Binet believed that the Binet-Simon scale was simply a measure of a child's ability to perform specific tasks at a particular moment in the student's life. He felt that intelligence was too complex to be defined by a single number, and he warned against efforts to attach greater meaning to the results. Despite those warnings, in the United States Henry Goddard used the tests to identify levels of "feeblemindedness," and was convinced that these scores were reliable indicators of intelligence.
In the spring of 1913, Goddard decided to prove the effectiveness of the test by sending two field workers to Ellis Island in New York harbor, the entry point for most immigrants. The two workers were told to "pass by the obviously normal" immigrant and choose individuals from the great mass of "average immigrants" for testing. They selected 35 Jews, 22 Hungarians, 50 Italians, and 45 Russians. Based on the results of those tests, Goddard claimed that 80 percent of the Hungarians, 79 percent of the Italians, 87 percent of the Russians, and 83 percent of the Jews were "feebleminded."

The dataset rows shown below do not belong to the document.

-- ==== Sys2Proof/Machine/Time.lean ====
section
/-! DEFINITION. Device time (R367 to R370): what one CLK_CTL cycle does, and the commands of the TIME block. -/

namespace Sys2Proof.Machine

open Sys2Proof

/-- TIME_TRIM, signed (R376). -/
def State.trim (s : State) : Int := signed 32 (s.fld Reg.timeTrim_trim)

/-- What one step adds to device time, in 2^−32 ns: a CLK_CTL cycle adds 2 ns, 0xAAAA_AAAB and TIME_TRIM (R367); in PARK a TIME_XO
cycle adds 40 ns and 15 × TIME_TRIM (R397); in OFF and without power nothing. -/
def State.timeRate (s : State) : Int :=
  match s.pwr.mode with
  | .off | .unpowered => 0
  | .park => 40 * 2 ^ 32 + 15 * s.trim
  | _ => 2 * 2 ^ 32 + 0xAAAAAAAB + s.trim

/-- The most one step slews: 200 ppm of the cycle, in 2^−32 ns (R368). (DESIGN CHOICE, assumption 2) -/
def State.slewStep (s : State) : Int :=
  match s.pwr.mode with
  | .off | .unpowered => 0
  | .park => 34359738
  | _ => 2290649

/-- Device time as one number in 2^−32 ns. -/
def TimeSt.fine (t : TimeSt) : Int := (t.ns.toNat : Int) * 2 ^ 32 + t.frac

/-- Device time set from a number in 2^−32 ns, modulo 2^64 ns. -/
def TimeSt.setFine (t : TimeSt) (v : Int) : TimeSt :=
  { t with ns := BitVec.ofInt 64 (v / 2 ^ 32), frac := (v % 2 ^ 32).toNat }

/-- What a Moon in holdover adds in one step to hold its last rate (R369). (DEDUCED, assumption 55) -/
def State.heldRate (s : State) : Int :=
  if !s.time.holdover then 0
  else match s.pwr.mode with
    | .off | .unpowered => 0
    | .park => 15 * s.time.rate
    | _ => s.time.rate

/-- One step of device time (R367, R368): a pending TIME_SET takes effect with fraction 0; otherwise the count advances and slews.
(DESIGN CHOICE, assumption 2) -/
def State.timeTick (s : State) : State :=
  match s.time.pendingSet with
  | some v => { s with time := { s.time with ns := v, frac := 0, pendingSet := none } }
  | none =>
    let d := clampInt (- s.slewStep) s.slewStep s.time.slew
    { s with time := { s.time.setFine (s.time.fine + s.timeRate + s.heldRate + d) with slew := s.time.slew - d } }

/-- R370: a pulse on TIME_PPS_OUT ends after pps_width µs. -/
def State.ppsFall (s : State) : State :=
  if s.time.ppsHigh && decide (s.fld Reg.timeOutCfg_ppsWidth * 1000 ≤ s.time.ns.toNat % 1000000000) then
    { s with time := { s.time with ppsHigh := false } } else s

/-- R412: whether the driver domain of the output pads is on. -/
def State.padsOn (s : State) : Bool := s.up

/-- R412, R484: whether the output pads float: their driver domain is off and no hold is in force. -/
def State.padsFloat (s : State) : Bool := !s.padsOn && !s.pwr.padHold

/-- R370, R412: whether the time outputs may run: a Moon that is not locked holds them low unless `free`, and pads that are held or without
their driver do not. -/
def State.outsRun (s : State) : Bool :=
  s.padsOn && !s.pwr.padHold && (!s.isMoon || s.time.locked || s.flag Reg.timeOutCfg_free)

/-- The level of TIME_PPS_OUT: a disabled output is held low (R370). -/
def State.ppsOut (s : State) : Bool := s.time.ppsHigh && s.flag Reg.timeOutCfg_ppsEn && s.outsRun

/-- The level of TIME_10M_OUT: high in the first 50 ns of each 100 ns of device time (R370). -/
def State.m10Out (s : State) : Bool :=
  s.flag Reg.timeOutCfg_m10En && s.outsRun && decide (s.time.ns.toNat % 100 < 50)

/-- The level at the ball of a pad that drives `level`: none while it floats (R412). -/
def State.pad {α : Type} (s : State) (level : α) : Option α := if s.padsFloat then none else some level

/-- The three kinds of output pads of R412: TIME_PPS_OUT, TIME_10M_OUT and GPIO[15:0], which while held keep the level latched.
(DESIGN CHOICE, assumption 88) -/
def State.pads (s : State) : Option Bool × Option Bool × Option (BitVec 16) :=
  (s.pad s.ppsOut, s.pad s.m10Out, s.pad (if s.pwr.padHold then s.pwr.gpioHeld else s.pwr.gpio))

/-- Set the time at the next cycle; a Moon ignores the write (R368, R376). -/
def State.timeSetTo (s : State) (v : W64) : State :=
  if s.isMoon then s else { s with time := { s.time with pendingSet := some v } }

/-- TIME_SET (R368). -/
def execTimeSet (v : W64) (s : State) : Host.Outcome State Fault Refusal := .next (s.timeSetTo v)

/-- Slew by a signed number of nanoseconds, replacing any slew in progress; a Moon ignores the write (R368, R376). -/
def State.timeAdjBy (s : State) (v : W64) : State :=
  if s.isMoon then s else { s with time := { s.time with slew := signed 32 (wBits v 0 32) * 2 ^ 32 } }

/-- TIME_ADJ (R368). -/
def execTimeAdj (v : W64) (s : State) : Host.Outcome State Fault Refusal := .next (s.timeAdjBy v)

/-- A read of TIME_NOW: latch the fraction and return the integer part (R367). -/
def State.timeNowRead (s : State) : State :=
  { s with time := { s.time with latched := s.time.frac } }.emit (.readVal Reg.timeNow s.time.ns)

/-- TIME_NOW_READ (R367). -/
def execTimeNowRead (s : State) : Host.Outcome State Fault Refusal :=
  .next (s.actingRead 0 Reg.timeNow false .timeNow State.timeNowRead)

/-- R370: in the cycle in which device time reaches a whole second, an enabled TIME_PPS_OUT rises. (DESIGN CHOICE, assumption 63) -/
def State.ppsEdge (s : State) : State :=
  if s.flag Reg.timeOutCfg_ppsEn && s.outsRun && decide (s.time.ns.toNat % 1000000000 < 3) then
    { s with time := { s.time with ppsHigh := true } }.emit .pps
  else s

/-- PPS_EDGE (R370). -/
def execPpsEdge (s : State) : Host.Outcome State Fault Refusal := .next s.ppsEdge

end Sys2Proof.Machine
end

2By 1917, IQ tests were being administered by people like Goddard and Lewis Terman. Data was being accumulated and results were being analyzed. But it wasn't until Robert M. Yerkes, a Harvard Psychologist, joined the team and took the tests to the United States Army, that IQ Testing on a mass level was born. Yerkes and his staff administered the test to approximately 1.75 million recruits and the data they accumulated provided powerful fodder for eugenics propaganda, and had a profound effect on social policy.